__Work item__. Using the data below, return the stretch from the line that contains "let gam := (List.range" through the line that contains "if k < 2 ^ 40 then 0", both included, exactly as it stands and nothing beyond it.

[Saved data entries]
-=-=-

-- ==== Sys2Proof/Machine/Hbm.lean ====
section
/-! DEFINITION. HBM4E: where a sector of a frame lies (R64, R65, R67), the Reed-Solomon codes that
guard it (R69 to R71), and reads and writes of granules (R73, R74). The storage is a byte memory:
data byte `o` of pseudo-channel `g` at `g * 2^30 + o`, metadata byte `m` of burst `b` at
`2^40 + (g * 2^25 + b) * 8 + m`. -/

namespace Sys2Proof.Machine

/-- CRC-32C of one byte into the running value. -/
def crcBits : Nat → Nat → Nat
  | 0, c => c
  | n + 1, c => crcBits n (if c % 2 = 1 then (c / 2) ^^^ 0x82F63B78 else c / 2)

/-- CRC-32C of a list of bytes (R69). -/
def crc32c (bs : List Nat) : Nat :=
  bs.foldl (fun c b => crcBits 8 (c ^^^ (b % 256))) 0xFFFFFFFF ^^^ 0xFFFFFFFF

/-- The low `n` bytes of a number as numbers, little-endian. -/
def nbytes : Nat → Nat → List Nat
  | 0, _ => []
  | n + 1, v => v % 256 :: nbytes n (v / 256)

/-- Bytes as a little-endian number. -/
def ofNbytes : List Nat → Nat
  | [] => 0
  | b :: bs => b % 256 + 256 * ofNbytes bs

/-- ADRCHK of sector `i` of frame `f`, as four bytes (R69). -/
def adrchk (f i : Nat) : List Nat := nbytes 4 (crc32c (nbytes 8 (f * 2 ^ 11 + i)))

/-! ### GF(2^8) and the codes -/

/-- A product in GF(2^8), eight steps. -/
def gfMulN : Nat → Nat → Nat → Nat
  | 0, _, _ => 0
  | n + 1, a, b =>
    strictN (if a < 128 then a * 2 else (a * 2) ^^^ 0x11D) fun a' => strictN (b / 2) fun b' =>
      (if b % 2 = 1 then a else 0) ^^^ gfMulN n a' b'

/-- A product in GF(2^8) modulo x^8 + x^4 + x^3 + x^2 + 1 (R69). -/
def gfMul (a b : Nat) : Nat :=
  strictN a fun a => strictN b fun b => if a = 0 || b = 0 then 0 else gfMulN 8 a b

/-- A power in GF(2^8). -/
def gfPow (a : Nat) : Nat → Nat
  | 0 => 1
  | n + 1 => gfMul a (gfPow a n)

/-- An inverse in GF(2^8): the 254th power. -/
def gfInv (a : Nat) : Nat := gfPow a 254

/-- A polynomial's value after coefficients worth `v`, the rest from the highest degree down. -/
def gfEvalFrom (x : Nat) : Nat → List Nat → Nat
  | v, [] => v
  | v, c :: cs => strictN (gfMul v x ^^^ c) fun v => gfEvalFrom x v cs

/-- A polynomial's value, coefficients from the highest degree down. -/
def gfEval (x : Nat) (p : List Nat) : Nat := strictN x fun x => gfEvalFrom x 0 p

/-- The syndromes of a codeword: its values at alpha^0 to alpha^(r-1) (R69). -/
def rsSyndromes (r : Nat) (cw : List Nat) : List Nat :=
  strictL ((List.range r).map (fun i => gfEval (gfPow 2 i) cw)) id

/-- A product of polynomials, coefficients from degree 0 up, cut to degree below `n`. -/
def gfPolyMul (n : Nat) (p q : List Nat) : List Nat :=
  (List.range n).map fun k =>
    (List.range (k + 1)).foldl (fun v i => v ^^^ gfMul (p.getD i 0) (q.getD (k - i) 0)) 0

/-- The generator's coefficients below the leading one, from degree r - 1 down (R69). -/
def rsGen (r : Nat) : List Nat :=
  let up := (List.range r).foldl (fun g i => gfPolyMul (g.length + 1) g [gfPow 2 i, 1]) [1]
  (up.take r).reverse

/-- One step of the division that gives the check bytes. -/
def rsDivStep (gen reg : List Nat) (d : Nat) : List Nat :=
  strictN (d ^^^ reg.headD 0) fun fb =>
    strictL (List.zipWith (fun a g => a ^^^ gfMul fb g) (reg.drop 1 ++ [0]) gen) id

/-- The check bytes 0 to r - 1 of the data bytes (R69). -/
def rsChecks (r : Nat) (data : List Nat) : List Nat :=
  strictL (rsGen r) fun gen => data.foldl (rsDivStep gen) (List.replicate r 0)

/-- The degree of a polynomial from degree 0 up. -/
def gfDeg (p : List Nat) : Nat :=
  (List.range p.length).foldl (fun d i => if p.getD i 0 = 0 then d else i) 0

/-- State of the Berlekamp-Massey iteration: locator, auxiliary polynomial, length. -/
abbrev BmState := List Nat × List Nat × Nat

/-- One Berlekamp-Massey step at index `k`, with `e` erasures. -/
def bmStep (n e : Nat) (syn : List Nat) (st : BmState) (k : Nat) : BmState :=
  let (lam, b, l) := st
  let b := (0 :: b).take n
  let d := (List.range (k + 1)).foldl
    (fun v i => v ^^^ gfMul (lam.getD i 0) (syn.getD (k - i) 0)) 0
  if d = 0 then (lam, b, l)
  else
    let lam' := (List.range n).map (fun i => lam.getD i 0 ^^^ gfMul d (b.getD i 0))
    if 2 * l ≤ k + e then (lam', lam.map (gfMul (gfInv d)), k + 1 + e - l) else (lam', b, l)

/-- A codeword decoded with the byte positions `er` erased: the corrected codeword, or none when
no codeword lies within 2 errors + erasures at most `r` (R70). -/
def rsDecode (r : Nat) (er : List Nat) (cw : List Nat) : Option (List Nat) :=
  strictL cw fun cw => strictL (rsSyndromes r cw) fun syn =>
  if syn.all (· == 0) then some cw
  else
    let n := cw.length
    let m := r + 1
    let loc := fun idx => gfPow 2 (n - 1 - idx)
    let gam := er.foldl (fun g i => gfPolyMul m g [1, loc i]) [1]
    let e := er.length
    let gam := (List.range m).map (fun i => gam.getD i 0)
    let (lam, _, l) := (List.range' e (r - e)).foldl (bmStep m e syn) (gam, gam, e)
    let om := gfPolyMul r syn lam
    let errs := (List.range n).filterMap fun idx =>
      let xi := gfInv (loc idx)
      if gfEval xi lam.reverse = 0 then
        let der := gfEval xi (((List.range m).map
          (fun i => if i % 2 = 0 then lam.getD (i + 1) 0 else 0)).reverse)
        some (idx, gfMul (loc idx) (gfMul (gfEval xi om.reverse) (gfInv der)))
      else none
    let fixed := (List.range n).map fun idx =>
      cw.getD idx 0 ^^^ ((errs.find? (fun p => p.1 == idx)).map (·.2)).getD 0
    let extra := (errs.filter (fun p => !er.contains p.1)).length
    if errs.length = gfDeg lam && l = gfDeg lam && 2 * extra + e ≤ r
        && (rsSyndromes r fixed).all (· == 0) then some fixed
    else none

/-! ### Places -/

/-- Pseudo-channels per granule (R66). -/
def granP (gran : Nat) : Nat := 2 ^ gran

/-- The bytes of a granule (R66). -/
def granBytes (gran : Nat) : Nat := 32 * granP gran

/-- The pseudo-channel and its byte offset of sector `i` of frame `f` (R67). -/
def sectorPlace (gran f i : Nat) : Nat × Nat :=
  let p := granP gran
  let n := 1024 / p
  let j := i / p
  (((j + f) % n) * p + i % p, 64 * f + 32 * (j / n))

/-- The home channel of a granule: its number in the package (R67). -/
def homeChannel (gran f i : Nat) : Nat :=
  let p := granP gran
  ((i / p + f) % (1024 / p)) * p / 2

/-- The storage key of a data byte. -/
def dataKey (g o : Nat) : Nat := g * 2 ^ 30 + o

/-- The storage key of a metadata byte of the burst that holds data offset `o`. -/
def metaKey (g o m : Nat) : Nat := 2 ^ 40 + (g * 2 ^ 25 + o / 32) * 8 + m

/-- What storage holds where nothing has been written: zeros encoded under S32 (R352 step 4). -/
def hbmDefault (k : Nat) : Byte :=
  if k < 2 ^ 40 then 0
  else
    let m := k % 8
    if m < 4 then 0
    else
      let b := (k - 2 ^ 40) / 8
      let g := b / 2 ^ 25
      let f := b % 2 ^ 25 / 2
      let i := 1024 * (b % 2) + (g + 1024 - f % 1024) % 1024
      BitVec.ofNat 8 ((adrchk f i).getD (m - 4) 0)

/-- `n` storage bytes from a key. -/
def hbmBytes (h : Memory) (k n : Nat) : List Nat :=
  (List.range n).map (fun i => (cellRead hbmDefault h (k + i)).toNat)

/-- Storage with bytes written from a key. -/
def hbmPut (h : Memory) (k : Nat) (bs : List Nat) : Memory :=
  match bs with
  | [] => h
  | b :: bs =>
    strictN b fun v => strictN k fun k =>
      hbmPut (cellWrite hbmDefault h k (BitVec.ofNat 8 v)) (k + 1) bs

/-- A granule as the controller holds it: per sector its 32 bytes and how it was delivered: 0 clean,
1 corrected, 2 poisoned as stored, 3 uncorrectable; 2 and 3 are delivered poisoned (R70, R71). -/
abbrev Granule := List (List Nat × Nat)

/-- Bytes a codeword takes from each sector. -/
def cwBytes (gran : Nat) : Nat := if gran < 2 then 32 else 64 / granP gran

/-- Codewords per granule. -/
def cwCount (gran : Nat) : Nat := 32 / cwBytes gran

/-- Check bytes per codeword (R66). -/
def cwChecks (gran : Nat) : Nat := if gran = 0 then 4 else if gran = 1 then 8 else 16

/-- The check bytes of codeword `c` taken out of the metadata of the granule's bursts (R69). -/
def checksOf (gran c : Nat) (meta_ : List (List Nat)) : List Nat :=
  if gran < 2 then (meta_.map (fun m => m.take 4)).flatten
  else
    let w := 16 / granP gran
    (List.range 16).map (fun k => (meta_.getD (k / w) []).getD (c * w + k % w) 0)

/-- The metadata bytes of the granule's bursts from its codewords' checks (R69). -/
def metaOf (gran f i0 : Nat) (checks : List (List Nat)) : List (List Nat) :=
  (List.range (granP gran)).map fun p =>
    if gran < 2 then ((checks.getD 0 []).drop (4 * p)).take 4 ++ adrchk f (i0 + p)
    else
      let w := 16 / granP gran
      (List.range 8).map (fun m => (checks.getD (m / w) []).getD (p * w + m % w) 0)

/-- The places in a codeword of the bytes that lie on pseudo-channel `q` of its granule, of `n` data
bytes (R69). -/
def cwPlaces (gran n q : Nat) : List Nat :=
  let per := cwBytes gran
  let ck := if gran < 2 then 4 else 16 / granP gran
  (List.range per).map (· + q * per) ++ (List.range ck).map (· + n + q * ck)

/-- What the decoding of a codeword gives: its data, how it is delivered (0 to 3 as in `Granule`), and
the pseudo-channels of the granule whose bytes an error touched: those corrected, or every one where
the codeword is uncorrectable (log 38 [DESIGN CHOICE]). -/
structure Decoded where
  data : List Nat
  code : Nat
  hit : List Nat
  deriving DecidableEq, Repr

/-- A codeword that decodes to `w`. -/
def cwFixed (gran : Nat) (cw w : List Nat) (n : Nat) : Decoded :=
  let hit := (List.range (granP gran)).filter fun q =>
    (cwPlaces gran n q).any (fun i => cw.getD i 0 != w.getD i 0)
  ⟨w.take n, if hit.isEmpty then 0 else 1, hit⟩

/-- One codeword decoded (R70, R71). A codeword that step 1 fails is tested for the poison mark before
the retry of step 3, so that one stored as poisoned never comes out corrected. What a pseudo-channel
that the stack's lane repair reports as lost changes is not stated: the model holds no such report
(log 38 [DESIGN CHOICE]). -/
def cwDecode (gran : Nat) (data checks : List Nat) : Decoded :=
  let r := cwChecks gran
  let n := data.length
  let cw := data ++ checks
  match rsDecode r [] cw with
  | some w => cwFixed gran cw w n
  | none =>
    match rsDecode r [] (data ++ checks.map (· ^^^ 0x5A)) with
    | some w => ⟨w.take n, 2, []⟩
    | none =>
      let all := List.range (granP gran)
      let trials := if gran < 3 then [] else all.filterMap fun q => rsDecode r (cwPlaces gran n q) cw
      match trials with
      | [w] => cwFixed gran cw w n
      | _ => ⟨data, 3, all⟩

/-- An error that a controller met in a granule: 1 corrected or 3 uncorrectable, and the sectors of the
granule that it touched, each on a pseudo-channel of its own (R71). -/
abbrev MemError := Nat × List Nat

/-- A granule read with the errors met: sector `i0` is its first (R70). -/
def granDecode (h : Memory) (gran f i0 : Nat) : Granule × List MemError :=
  let p := granP gran
  let places := (List.range p).map (fun k => sectorPlace gran f (i0 + k))
  let raw := places.map (fun q => hbmBytes h (dataKey q.1 q.2) 32)
  let meta_ := places.map (fun q => hbmBytes h (metaKey q.1 q.2 0) 8)
  let per := cwBytes gran
  let cws := (List.range (cwCount gran)).map fun c =>
    cwDecode gran ((raw.map (fun b => (b.drop (c * per)).take per)).flatten) (checksOf gran c meta_)
  let badAdr := fun k => gran < 2 && (meta_.getD k []).drop 4 != adrchk f (i0 + k)
  ((List.range p).map fun k =>
    let bytes := (cws.map (fun w => (w.data.drop (k * per)).take per)).flatten
    (bytes, if badAdr k then 3 else (cws.map (·.code)).foldl max 0),
   (cws.filter (fun w => w.code == 1 || w.code == 3)).map (fun w => (w.code, w.hit))
     ++ ((List.range p).filter badAdr).map (fun k => (3, [k])))

/-- A granule read (R70). -/
def granRead (h : Memory) (gran f i0 : Nat) : Granule := (granDecode h gran f i0).1

/-- A granule written: a poisoned sector poisons each codeword it takes part in (R69, R71). -/
def granWrite (h : Memory) (gran f i0 : Nat) (g : Granule) : Memory :=
  let per := cwBytes gran
  let poison := g.any (fun s => 2 ≤ s.2)
  let checks := (List.range (cwCount gran)).map fun c =>
    let ck := rsChecks (cwChecks gran) ((g.map (fun s => (s.1.drop (c * per)).take per)).flatten)
    if poison then ck.map (· ^^^ 0x5A) else ck
  let meta_ := metaOf gran f i0 checks
  (List.range (granP gran)).foldl (fun h k =>
    let q := sectorPlace gran f (i0 + k)
    hbmPut (hbmPut h (dataKey q.1 q.2) ((g.getD k ([], 0)).1)) (metaKey q.1 q.2 0)
      (meta_.getD k [])) h

/-- Sector `i` of frame `f`: its bytes as a number and how it is delivered. -/
def sectorRead (h : Memory) (gran f i : Nat) : Nat × Nat :=
  let p := granP gran
  let s := (granRead h gran f (i / p * p)).getD (i % p) ([], 0)
  (ofNbytes s.1, s.2)

/-- Whole sectors of one granule written: `w` gives the new bytes of some of its sectors, the
others are read, merged and encoded again (R73). A granule all of whose sectors are written is not
read. -/
def sectorsWrite (h : Memory) (gran f i0 : Nat) (w : List (Nat × Nat × Bool)) : Memory :=
  let p := granP gran
  let old : Granule :=
    if w.length = p then List.replicate p ([], 0) else granRead h gran f i0
  granWrite h gran f i0 ((List.range p).map fun k =>
    match w.find? (fun e => e.1 == k) with
    | some (_, v, b) => (nbytes 32 v, if b then 2 else 0)
    | none => old.getD k ([], 0))

/-- Bytes `[b, b + n)` of a number of bytes replaced. -/
def putBytes (v b n x : Nat) : Nat :=
  v % 2 ^ (8 * b) + (x % 2 ^ (8 * n)) * 2 ^ (8 * b) + v / 2 ^ (8 * (b + n)) * 2 ^ (8 * (b + n))

/-- `n` bytes at offset `b` of a number of bytes. -/
def getBytes (v b n : Nat) : Nat := v / 2 ^ (8 * b) % 2 ^ (8 * n)

/-- `n` bytes within one sector at physical address `pa`: value and poison. -/
def physRead (h : Memory) (gran pa n : Nat) : Nat × Bool :=
  let (v, b) := sectorRead h gran (pa / 65536) (pa % 65536 / 32)
  (getBytes v (pa % 32) n, 2 ≤ b)

/-- `n` bytes within one sector written at physical address `pa`. -/
def physWrite (h : Memory) (gran pa n x : Nat) : Memory :=
  let f := pa / 65536
  let i := pa % 65536 / 32
  let p := granP gran
  let (v, b) := sectorRead h gran f i
  sectorsWrite h gran f (i / p * p) [(i % p, putBytes v (pa % 32) n x, 2 ≤ b && n < 32)]

/-- The doubleword at `pa` under S32, zero address beyond memory. -/
def phys64 (h : Memory) (pa : Nat) : Nat := (physRead h 0 pa 8).1

/-- The doubleword at `pa` written under S32. -/
def physPut64 (h : Memory) (pa v : Nat) : Memory := physWrite h 0 pa 8 v

end Sys2Proof.Machine
end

-=-=-

__Result of this task__.
    let gam := (List.range m).map (fun i => gam.getD i 0)
    let (lam, _, l) := (List.range' e (r - e)).foldl (bmStep m e syn) (gam, gam, e)
    let om := gfPolyMul r syn lam
    let errs := (List.range n).filterMap fun idx =>
      let xi := gfInv (loc idx)
      if gfEval xi lam.reverse = 0 then
        let der := gfEval xi (((List.range m).map
          (fun i => if i % 2 = 0 then lam.getD (i + 1) 0 else 0)).reverse)
        some (idx, gfMul (loc idx) (gfMul (gfEval xi om.reverse) (gfInv der)))
      else none
    let fixed := (List.range n).map fun idx =>
      cw.getD idx 0 ^^^ ((errs.find? (fun p => p.1 == idx)).map (·.2)).getD 0
    let extra := (errs.filter (fun p => !er.contains p.1)).length
    if errs.length = gfDeg lam && l = gfDeg lam && 2 * extra + e ≤ r
        && (rsSyndromes r fixed).all (· == 0) then some fixed
    else none

/-! ### Places -/

/-- Pseudo-channels per granule (R66). -/
def granP (gran : Nat) : Nat := 2 ^ gran

/-- The bytes of a granule (R66). -/
def granBytes (gran : Nat) : Nat := 32 * granP gran

/-- The pseudo-channel and its byte offset of sector `i` of frame `f` (R67). -/
def sectorPlace (gran f i : Nat) : Nat × Nat :=
  let p := granP gran
  let n := 1024 / p
  let j := i / p
  (((j + f) % n) * p + i % p, 64 * f + 32 * (j / n))

/-- The home channel of a granule: its number in the package (R67). -/
def homeChannel (gran f i : Nat) : Nat :=
  let p := granP gran
  ((i / p + f) % (1024 / p)) * p / 2

/-- The storage key of a data byte. -/
def dataKey (g o : Nat) : Nat := g * 2 ^ 30 + o

/-- The storage key of a metadata byte of the burst that holds data offset `o`. -/
def metaKey (g o m : Nat) : Nat := 2 ^ 40 + (g * 2 ^ 25 + o / 32) * 8 + m

/-- What storage holds where nothing has been written: zeros encoded under S32 (R352 step 4). -/
def hbmDefault (k : Nat) : Byte :=
  if k < 2 ^ 40 then 0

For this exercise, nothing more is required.